Return the data below exactly, but only from the line containing "stream (R120). -/" through the line containing "a target. -/", with both of those lines included.
*** Opening GIVEN DATA ***
-- ==== Sys2Proof/Machine/ImgOps.lean ====
section
/-! DEFINITION. Images (05_images.md): frames and records, segments, groups and the Merkle tree, and the header checks. -/

namespace Sys2Proof.Machine

/-! ### Frames and records (R123, R124) -/

/-- The 256 bytes of a frame, byte i holding payload bits 8i to 8i + 7 (R123). -/
def frameBytes (f : Frame) : List Byte := toBytes 256 f.toNat

/-- Words of a MASKED record spread over the 64 words its mask selects. -/
def spread (mask k : Nat) (ws : List Word) (fuel : Nat) : Nat :=
  match fuel with
  | 0 => 0
  | n + 1 =>
    if nBit mask k then
      match ws with
      | [] => 0
      | w :: r => w.toNat * 2 ^ (32 * k) + spread mask (k + 1) r n
    else spread mask (k + 1) ws n

/-- Stored bytes of a record (R123, R124). -/
def recLen (compressed : Bool) (r : ImgRec) : Nat := if compressed then r.len else 260

/-- The payload a record expands to; none: malformed (R124). `room`: stored bytes left in the stream. -/
def expandRec (compressed : Bool) (prev : Option Frame) (room : Nat) (r : ImgRec) : Option Frame :=
  if room < recLen compressed r then none
  else if !compressed then some r.payload
  else if r.rsv != 0 then none
  else
    let ones := (bitsOf 64 r.mask).length
    match r.kind with
    | 0 => if r.len = 262 then some r.payload else none
    | 1 => if r.len = 14 + 4 * ones && r.words.length = ones then some (BitVec.ofNat 2048 (spread r.mask 0 r.words 64)) else none
    | 2 => if r.len = 6 then prev else none
    | _ => none

/-! ### Groups and the Merkle tree (R126, R127) -/

/-- Digest of the frames of group `g` of stream `st`. -/
def leafOf (g st : Nat) (frames : List Frame) : Nat :=
  (Config.shake256 (0 :: toBytes 4 g ++ toBytes 1 st ++ toBytes 2 frames.length ++ frames.flatMap frameBytes)).toNat

/-- Digest of two nodes, each a string of 32 bytes. -/
def nodePair (a b : BitVec 256) : Nat := (Config.shake256 (1 :: toBytes 32 a.toNat ++ toBytes 32 b.toNat)).toNat

/-- Levels of the tree over `n` leaves: first node and number of nodes, leaves first. -/
def treeLevels (base n fuel : Nat) : List (Nat × Nat) :=
  match fuel with
  | 0 => []
  | f + 1 => if n ≤ 1 then [(base, n)] else (base, n) :: treeLevels (base + n) ((n + 1) / 2) f

/-- NODE_COUNT of a tree over `n` groups. -/
def nodeCount (n : Nat) : Nat := ((treeLevels 0 n 20).map (·.2)).sum

/-- Level a node lies in. -/
def levelOf (n j : Nat) : Nat × Nat :=
  ((treeLevels 0 n 20).find? fun l => l.1 ≤ j && decide (j < l.1 + l.2)).getD (0, 0)

/-- The path of R127 from node `j` upward: nodes to trust, or none where a node check fails. -/
def climb (n : Nat) (nodes : List (BitVec 256)) (trusted : List Nat) (j fuel : Nat) (path : List Nat) : Option (List Nat) :=
  match fuel with
  | 0 => some path
  | f + 1 =>
    if trusted.contains j then some path
    else
      let l := levelOf n j
      let i := j - l.1
      let p := l.1 + l.2 + i / 2
      let alone := l.2 % 2 = 1 && i = l.2 - 1
      let left := l.1 + 2 * (i / 2)
      let node := fun k => nodes.getD k 0
      let h := if alone then (node j).toNat else nodePair (node left) (node (left + 1))
      if h != (node p).toNat then none
      else climb n nodes trusted p f (path ++ (if alone then [j] else [left, left + 1]))

/-- Verification of group `g` with digest `d`: the detail code of a failure, or the nodes trusted after (R127). -/
def verifyGroup (groups root : Nat) (nodes : List (BitVec 256)) (trusted : List Nat) (g d : Nat) : Nat ⊕ List Nat :=
  let top := nodes.length - 1
  if !trusted.contains top && (nodes.getD top 0).toNat != root then .inl 6
  else
    let t1 := setAdd trusted top
    if d != (nodes.getD g 0).toNat then .inl 5
    else
      match climb groups nodes t1 g 20 [] with
      | none => .inl 6
      | some path => .inr (path.foldl setAdd t1)

/-! ### Segments (R125, R168) -/

/-- Every frame address from `a`, `n` of them, lies in a section that segments may write (R168). -/
def noHole (die a n fuel : Nat) : Bool :=
  match fuel with
  | 0 => false
  | f + 1 =>
    match sectionAt die a with
    | none => false
    | some r => if 0x67FFF < a then false else if a + n ≤ r.2 + 1 then true else noHole die (r.2 + 1) (a + n - (r.2 + 1)) f

/-- A segment of `count` frames from `start` lies in the target space of a die. -/
def segmentOk (die target start count : Nat) : Bool :=
  match target with
  | 1 => isFabric die && noHole die start count 12
  | 2 => isFabric die && start + count ≤ 0x12000
  | 3 => isFabric die && start + count ≤ 0x20000
  | 4 => isLane die && start % 262144 + count ≤ tblFrames (start / 262144)
  | _ => false

/-- A descriptor frame: target, start and count; none where it is malformed or its segment invalid (R125). -/
def descriptor (die : Nat) (f : Frame) : Option (Nat × Nat × Nat) :=
  let w := fun k => frGet f (32 * k) 32
  if w 0 = 0x53454731 && w 1 < 256 && 1 ≤ w 3 && w 3 ≤ 16777215 && f >>> 128 = 0 && segmentOk die (w 1) (w 2) (w 3) then
    some (w 1, w 2, w 3)
  else none

/-- Pin word `p` of an IOB frame asks for a standard the bank cannot give (23_pins.md R582, R583). -/
def pinBad (f : Frame) (p : Nat) : Bool :=
  let std := fun q => frGet f (32 * q) 4
  let code := frGet f 1536 3
  match std p with
  | 6 => p % 2 = 1 || std (p + 1) != 7 || (if nBit (frGet f (32 * p) 32) 9 then code != 4 else code < 3 || 5 < code)
  | 7 => p % 2 = 0 || std (p - 1) != 6 || (if nBit (frGet f (32 * p) 32) 9 then code != 4 else code < 3 || 5 < code)
  | n => 1 ≤ n && n ≤ 5 && code != n

/-- Standard a pin acts as: 0 where its word cannot be met (23_pins.md R583). -/
def pinStd (f : Frame) (p : Nat) : Nat := if pinBad f p || 8 ≤ frGet f (32 * p) 4 then 0 else frGet f (32 * p) 4

/-- The frame of the die's bank `a` is written: the VCCIO code, and STD_ERR with its event (23_pins.md R583, R586). -/
def ioFrame (s : State) (die a : Nat) (f : Frame) : State :=
  let code := frGet f 1536 3
  let s := putF s (ioPage die a) IO_STAT_VCCIO (if 1 ≤ code && code ≤ 5 then code else 0)
  if (List.range 48).any (pinBad f) then evtPulse (putFlag s (ioPage die a) IO_STAT_STD_ERR true) (ioPage die a) 0 else s

/-- Codes of the clock networks, or fields of the crossing groups, have changed from `old`: groups whose clock restarts or whose
field changes retrain (07_fabric.md R171, R180, R182). -/
def clkFrame (s : State) (die a : Nat) (old f : Frame) : State :=
  let moved := (List.range 128).filter fun k => frGet old (8 * k) 8 != frGet f (8 * k) 8
  if a = 0x53900 then xgFollow ((moved.filter (· < 32)).foldl (fun s k => xgStop s die k) s)
  else moved.foldl (fun s k => xgDrop s die (k / 64) (k % 64)) s

/-- Outputs of the NoC ports whose EN is 0 are 0 (07_fabric.md R189). -/
def portsOff (s : State) (die : Nat) : State :=
  (List.range 48).foldl (fun s p =>
    let x := nocPort s die p
    if portOn s die p || (x.rsOut.isNone && x.tqOut.isNone) then s
    else setNocPort s die p { x with rsOut := none, tqOut := none }) s

/-- A frame is written to address `a` of a target space (R125); bits 1,920 and up of a LOGIC frame are ignored (07_fabric.md
R169). -/
def frameWrite (s : State) (die target a : Nat) (f : Frame) : State :=
  match target with
  | 1 =>
    if a < 0x493E0 then cfgPut s die a (f &&& BitVec.ofNat 2048 (2 ^ 1920 - 1))
    else if a = 0x53900 || a = 0x53901 then clkFrame (cfgPut s die a f) die a (cfgGet s die a) f
    else if 0x53000 ≤ a && a < 0x53800 then bankRewrite s die (a - 0x53000) f
    else if 0x53800 ≤ a && a < 0x53820 then deepRewrite s die (a - 0x53800) f
    else if 0x54000 ≤ a && a < 0x66000 then engFrameWrite s die ((a - 0x54000) / 256) ((a - 0x54000) % 256) f
    else if 0x53940 ≤ a && (a - 0x53940) % 16 = 0 && (a - 0x53940) / 16 < ioBanks die then
      ioFrame (cfgPut s die a f) die ((a - 0x53940) / 16) f
    else if a = 0x53912 then portsFollow (portsOff (cfgPut s die a f) die) die
    else cfgPut s die a f
  | 2 => bankFill s die a f
  | 3 => deepFill s die a f
  | _ => laneFrameWrite s die a f

/-- The present content of frame `a` of a target 0x01 space (R187). -/
def frameRead (s : State) (die a : Nat) : Frame :=
  if 0x68000 ≤ a then tabOr 0 s.fab.shadow (capKey die (a - 0x68000))
  else if 0x54000 ≤ a && a < 0x66000 then engFrameRead s die ((a - 0x54000) / 256) ((a - 0x54000) % 256)
  else cfgGet s die a

/-! ### The header (R119 to R121) -/

/-- A provisioned signer hash, in a slot VALID and not REVOKED (19_security.md R503). -/
def signerOk (s : State) (hash : Nat) : Bool := s.sec.slots.any fun x => x.valid && !x.revoked && x.hash = hash

/-- Security version against its anti-rollback counter; a counter whose copies do not verify passes nothing (R121 check 5,
06_keep.md R141). -/
def secVerOk (s : State) (h : Header) : Bool :=
  match ctrValue s h.secCtr with
  | some v => v ≤ h.secVer
  | none => false

/-- Stream descriptor `d`. -/
def hdrStream (h : Header) (d : Nat) : StreamDesc := h.streams.getD d { }

/-- Dies of the header's streams, in ascending order. -/
def headerDies (h : Header) : List Nat := bitsOf 16 h.streamMask

/-- Groups of a number of frames (R126). -/
def groupsOf (n : Nat) : Nat := (n + 255) / 256

/-- FIRST_GROUP and GROUP_COUNT follow R126. -/
def groupsOk (h : Header) : Bool :=
  let r := (headerDies h).foldl (fun (a : Bool × Nat) d =>
    (a.1 && (hdrStream h d).firstGroup = a.2, a.2 + groupsOf (hdrStream h d).frames)) (true, groupsOf h.tableFrames)
  r.1 && h.groupCount = r.2

/-- The regions lie in order, on 4,096-byte boundaries, without overlap and inside IMAGE_LEN (R119). Offsets aligned are those
of node table, table stream and die streams: PART_OFF, SEQ_OFF and ROUTE_OFF name bytes of the decompressed table stream and
are not aligned (log 79). -/
def layoutOk (h : Header) : Bool :=
  let table := if h.kind = 2 then [] else [(h.tableOff, h.tableStored)]
  let regs := (h.nodeOff, 32 * h.nodeCount) :: table ++ (headerDies h).map fun d =>
    ((hdrStream h d).offset, (hdrStream h d).stored)
  let r := regs.foldl (fun (a : Bool × Nat) x => (a.1 && x.1 % 4096 = 0 && decide (a.2 ≤ x.1), x.1 + x.2)) (true, 8192)
  r.1 && decide (r.2 ≤ h.imageLen)

/-- Header fields of R120 that a full and a partial image share; `room`: bytes the slot or source has. -/
def headerForm (h : Header) (room : Nat) : Bool :=
  let comp := h.flags = 1
  h.magic = 0x435A4C31 && h.formatVer = 1 && h.flags < 2 && h.rsv11 = 0 && h.rsv1f = 0 && h.rsv98 = 0 && h.rsv380 = 0
    && 8192 ≤ h.imageLen && h.imageLen ≤ 1342177280 && h.imageLen ≤ room && h.secCtr < 16
    && 1 ≤ h.groupCount && h.groupCount ≤ 32768 && h.nodeCount = nodeCount h.groupCount
    && groupsOk h && layoutOk h
    && (List.range 16).all fun d =>
        let x := hdrStream h d
        if nBit h.streamMask d then 1 ≤ x.frames && x.rest = 0 && (comp || x.stored = x.frames * 260) else x = { }

/-- A table region lies in the decompressed table stream (R120). -/
def regionOk (h : Header) (off len : Nat) : Bool := off + len ≤ 256 * h.tableFrames

/-- Check 1 of R121. The rules of R120 that the check does not name (TABLE_FRAMES, SEQ_LEN, the table regions, SEC_CTR,
FIRST_GROUP, an uncompressed TABLE_STORED) fail it too, with cause 0x06 (log 79). -/
def headerCheck1 (h : Header) (room : Nat) : Bool :=
  headerForm h room && h.kind = 1 && h.part = { } && 1 ≤ h.tableFrames && h.tableFrames ≤ 4096
    && (h.flags = 1 || h.tableStored = h.tableFrames * 260)
    && regionOk h h.partOff h.partLen && regionOk h h.seqOff h.seqLen && regionOk h h.routeOff h.routeLen
    && h.seqLen % 16 = 0 && h.seqLen ≤ 65536

/-- The cause of the first check of R121 that fails; `pad`: image bytes 4,097 to 8,191, zero by R119; `readOk`: the units of
header, signature and key were readable (06_keep.md R135). -/
def headerCause (s : State) (h : Header) (pad room : Nat) (readOk : Bool) (keyHash : Nat) (sigOk : Bool) : Option Nat :=
  if !readOk || pad != 0 || !headerCheck1 h room then some 0x06
  else if h.family != 0x5856 || h.device != 8 || h.dieCount != 12 || h.streamMask != 0x1EFF then some 0x07
  else if keyHash != h.signerHash || !signerOk s h.signerHash || !sigOk then some 0x08
  else if !secVerOk s h then some 0x09
  else none

/-! ### One frame of a stream (R124 to R128) -/

/-- A stream's limits: its number, frames, stored bytes and first group. -/
structure StreamInfo where
  st : Nat
  frames : Nat
  stored : Nat
  firstGroup : Nat
  compressed : Bool
  deriving DecidableEq, Repr

/-- What a frame that passes is: part of the table area, a descriptor, or a frame for an address of a target. -/
inductive FrameKind where
  | table | desc | write (target addr : Nat)
  deriving DecidableEq, Repr

/-- The outcome of one stored frame: a detail code, or its payload, what it is and the progress after. -/
inductive FrameStep where
  | bad (detail : Nat) (passed : Bool)
  | ok (f : Frame) (k : FrameKind) (p : StreamProg)
  deriving DecidableEq, Repr

/-- The next stored frame of a stream: record, CRC, then descriptor or address (R123 to R125, R128). `die`: the die whose
target spaces apply; 16 has none. -/
def frameStep (i : StreamInfo) (die : Nat) (p : StreamProg) (r : ImgRec) : FrameStep :=
  match expandRec i.compressed p.prev (i.stored - p.bytes) r with
  | none => if r.unreadable then .bad 1 false else .bad 2 false
  | some f =>
    if r.unreadable || crc32c (frameBytes f) != r.crc.toNat then .bad 1 false
    else
      let n := p.frames + 1
      let q : StreamProg :=
        { p with frames := n, bytes := p.bytes + recLen i.compressed r, prev := some f, group := p.group ++ [f] }
      if i.st = 16 then .ok f .table q
      else if p.left = 0 then
        match descriptor die f with
        | some (t, a, c) =>
          if i.frames < n + c then .bad 4 true else .ok f .desc { q with target := t, addr := a, left := c }
        | none => .bad 4 true
      else .ok f (.write p.target p.addr) { q with addr := p.addr + 1, left := p.left - 1 }

/-- The detail of a stream whose length does not match after a frame (R128). -/
def lengthDetail (i : StreamInfo) (p : StreamProg) : Option Nat :=
  if p.frames < i.frames then (if i.stored ≤ p.bytes then some 7 else none)
  else if p.bytes < i.stored then some 8 else none

end Sys2Proof.Machine
end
*** Closing GIVEN DATA ***
▸ **OUTPUT BELOW**:
/-- A table region lies in the decompressed table stream (R120). -/
def regionOk (h : Header) (off len : Nat) : Bool := off + len ≤ 256 * h.tableFrames

/-- Check 1 of R121. The rules of R120 that the check does not name (TABLE_FRAMES, SEQ_LEN, the table regions, SEC_CTR,
FIRST_GROUP, an uncompressed TABLE_STORED) fail it too, with cause 0x06 (log 79). -/
def headerCheck1 (h : Header) (room : Nat) : Bool :=
  headerForm h room && h.kind = 1 && h.part = { } && 1 ≤ h.tableFrames && h.tableFrames ≤ 4096
    && (h.flags = 1 || h.tableStored = h.tableFrames * 260)
    && regionOk h h.partOff h.partLen && regionOk h h.seqOff h.seqLen && regionOk h h.routeOff h.routeLen
    && h.seqLen % 16 = 0 && h.seqLen ≤ 65536

/-- The cause of the first check of R121 that fails; `pad`: image bytes 4,097 to 8,191, zero by R119; `readOk`: the units of
header, signature and key were readable (06_keep.md R135). -/
def headerCause (s : State) (h : Header) (pad room : Nat) (readOk : Bool) (keyHash : Nat) (sigOk : Bool) : Option Nat :=
  if !readOk || pad != 0 || !headerCheck1 h room then some 0x06
  else if h.family != 0x5856 || h.device != 8 || h.dieCount != 12 || h.streamMask != 0x1EFF then some 0x07
  else if keyHash != h.signerHash || !signerOk s h.signerHash || !sigOk then some 0x08
  else if !secVerOk s h then some 0x09
  else none

/-! ### One frame of a stream (R124 to R128) -/

/-- A stream's limits: its number, frames, stored bytes and first group. -/
structure StreamInfo where
  st : Nat
  frames : Nat
  stored : Nat
  firstGroup : Nat
  compressed : Bool
  deriving DecidableEq, Repr

/-- What a frame that passes is: part of the table area, a descriptor, or a frame for an address of a target. -/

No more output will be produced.